Dataset entries
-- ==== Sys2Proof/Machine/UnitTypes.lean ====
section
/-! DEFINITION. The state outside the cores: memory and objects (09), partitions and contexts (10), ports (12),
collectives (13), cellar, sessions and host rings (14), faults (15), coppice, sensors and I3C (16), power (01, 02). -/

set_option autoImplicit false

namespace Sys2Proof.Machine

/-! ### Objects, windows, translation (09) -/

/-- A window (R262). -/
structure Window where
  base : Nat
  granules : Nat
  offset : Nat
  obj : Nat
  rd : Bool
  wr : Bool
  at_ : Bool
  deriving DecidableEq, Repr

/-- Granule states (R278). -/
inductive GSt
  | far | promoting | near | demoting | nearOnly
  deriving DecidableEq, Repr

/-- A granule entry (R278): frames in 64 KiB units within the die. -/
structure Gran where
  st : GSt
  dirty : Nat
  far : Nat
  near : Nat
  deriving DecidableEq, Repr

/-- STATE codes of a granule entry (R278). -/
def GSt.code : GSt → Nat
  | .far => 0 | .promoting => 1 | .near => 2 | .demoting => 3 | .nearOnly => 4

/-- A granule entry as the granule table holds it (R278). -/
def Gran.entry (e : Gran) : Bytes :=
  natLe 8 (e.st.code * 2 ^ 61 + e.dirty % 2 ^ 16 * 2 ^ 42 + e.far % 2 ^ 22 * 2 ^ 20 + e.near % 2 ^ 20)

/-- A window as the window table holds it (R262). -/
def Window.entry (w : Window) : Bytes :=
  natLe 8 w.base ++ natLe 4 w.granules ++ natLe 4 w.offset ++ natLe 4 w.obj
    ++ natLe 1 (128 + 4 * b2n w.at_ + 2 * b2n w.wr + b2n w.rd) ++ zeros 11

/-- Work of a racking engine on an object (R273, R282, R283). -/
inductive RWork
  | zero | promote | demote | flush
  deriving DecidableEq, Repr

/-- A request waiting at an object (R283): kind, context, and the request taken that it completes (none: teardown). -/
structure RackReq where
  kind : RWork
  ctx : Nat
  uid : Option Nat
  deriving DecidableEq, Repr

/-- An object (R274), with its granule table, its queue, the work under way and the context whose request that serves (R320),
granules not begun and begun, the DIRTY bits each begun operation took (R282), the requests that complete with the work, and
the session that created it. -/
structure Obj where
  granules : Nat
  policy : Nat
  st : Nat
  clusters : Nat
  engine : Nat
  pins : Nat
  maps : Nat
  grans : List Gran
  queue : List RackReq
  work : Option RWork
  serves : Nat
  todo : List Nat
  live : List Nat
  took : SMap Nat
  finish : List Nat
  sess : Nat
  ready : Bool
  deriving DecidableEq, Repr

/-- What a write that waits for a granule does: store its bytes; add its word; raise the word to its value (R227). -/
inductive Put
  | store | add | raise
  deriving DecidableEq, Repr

▶ Problem to work on
Would you return each entry exactly as it reads?

▶ Finished exercise
-- ==== Sys2Proof/Machine/UnitTypes.lean ====
section
/-! DEFINITION. The state outside the cores: memory and objects (09), partitions and contexts (10), ports (12),
collectives (13), cellar, sessions and host rings (14), faults (15), coppice, sensors and I3C (16), power (01, 02). -/

set_option autoImplicit false

namespace Sys2Proof.Machine

/-! ### Objects, windows, translation (09) -/

/-- A window (R262). -/
structure Window where
  base : Nat
  granules : Nat
  offset : Nat
  obj : Nat
  rd : Bool
  wr : Bool
  at_ : Bool
  deriving DecidableEq, Repr

/-- Granule states (R278). -/
inductive GSt
  | far | promoting | near | demoting | nearOnly
  deriving DecidableEq, Repr

/-- A granule entry (R278): frames in 64 KiB units within the die. -/
structure Gran where
  st : GSt
  dirty : Nat
  far : Nat
  near : Nat
  deriving DecidableEq, Repr

/-- STATE codes of a granule entry (R278). -/
def GSt.code : GSt → Nat
  | .far => 0 | .promoting => 1 | .near => 2 | .demoting => 3 | .nearOnly => 4

/-- A granule entry as the granule table holds it (R278). -/
def Gran.entry (e : Gran) : Bytes :=
  natLe 8 (e.st.code * 2 ^ 61 + e.dirty % 2 ^ 16 * 2 ^ 42 + e.far % 2 ^ 22 * 2 ^ 20 + e.near % 2 ^ 20)

/-- A window as the window table holds it (R262). -/
def Window.entry (w : Window) : Bytes :=
  natLe 8 w.base ++ natLe 4 w.granules ++ natLe 4 w.offset ++ natLe 4 w.obj
    ++ natLe 1 (128 + 4 * b2n w.at_ + 2 * b2n w.wr + b2n w.rd) ++ zeros 11

/-- Work of a racking engine on an object (R273, R282, R283). -/
inductive RWork
  | zero | promote | demote | flush
  deriving DecidableEq, Repr

/-- A request waiting at an object (R283): kind, context, and the request taken that it completes (none: teardown). -/
structure RackReq where
  kind : RWork
  ctx : Nat
  uid : Option Nat
  deriving DecidableEq, Repr

/-- An object (R274), with its granule table, its queue, the work under way and the context whose request that serves (R320),
granules not begun and begun, the DIRTY bits each begun operation took (R282), the requests that complete with the work, and
the session that created it. -/
structure Obj where
  granules : Nat
  policy : Nat
  st : Nat
  clusters : Nat
  engine : Nat
  pins : Nat
  maps : Nat
  grans : List Gran
  queue : List RackReq
  work : Option RWork
  serves : Nat
  todo : List Nat
  live : List Nat
  took : SMap Nat
  finish : List Nat
  sess : Nat
  ready : Bool
  deriving DecidableEq, Repr

/-- What a write that waits for a granule does: store its bytes; add its word; raise the word to its value (R227). -/
inductive Put
  | store | add | raise
  deriving DecidableEq, Repr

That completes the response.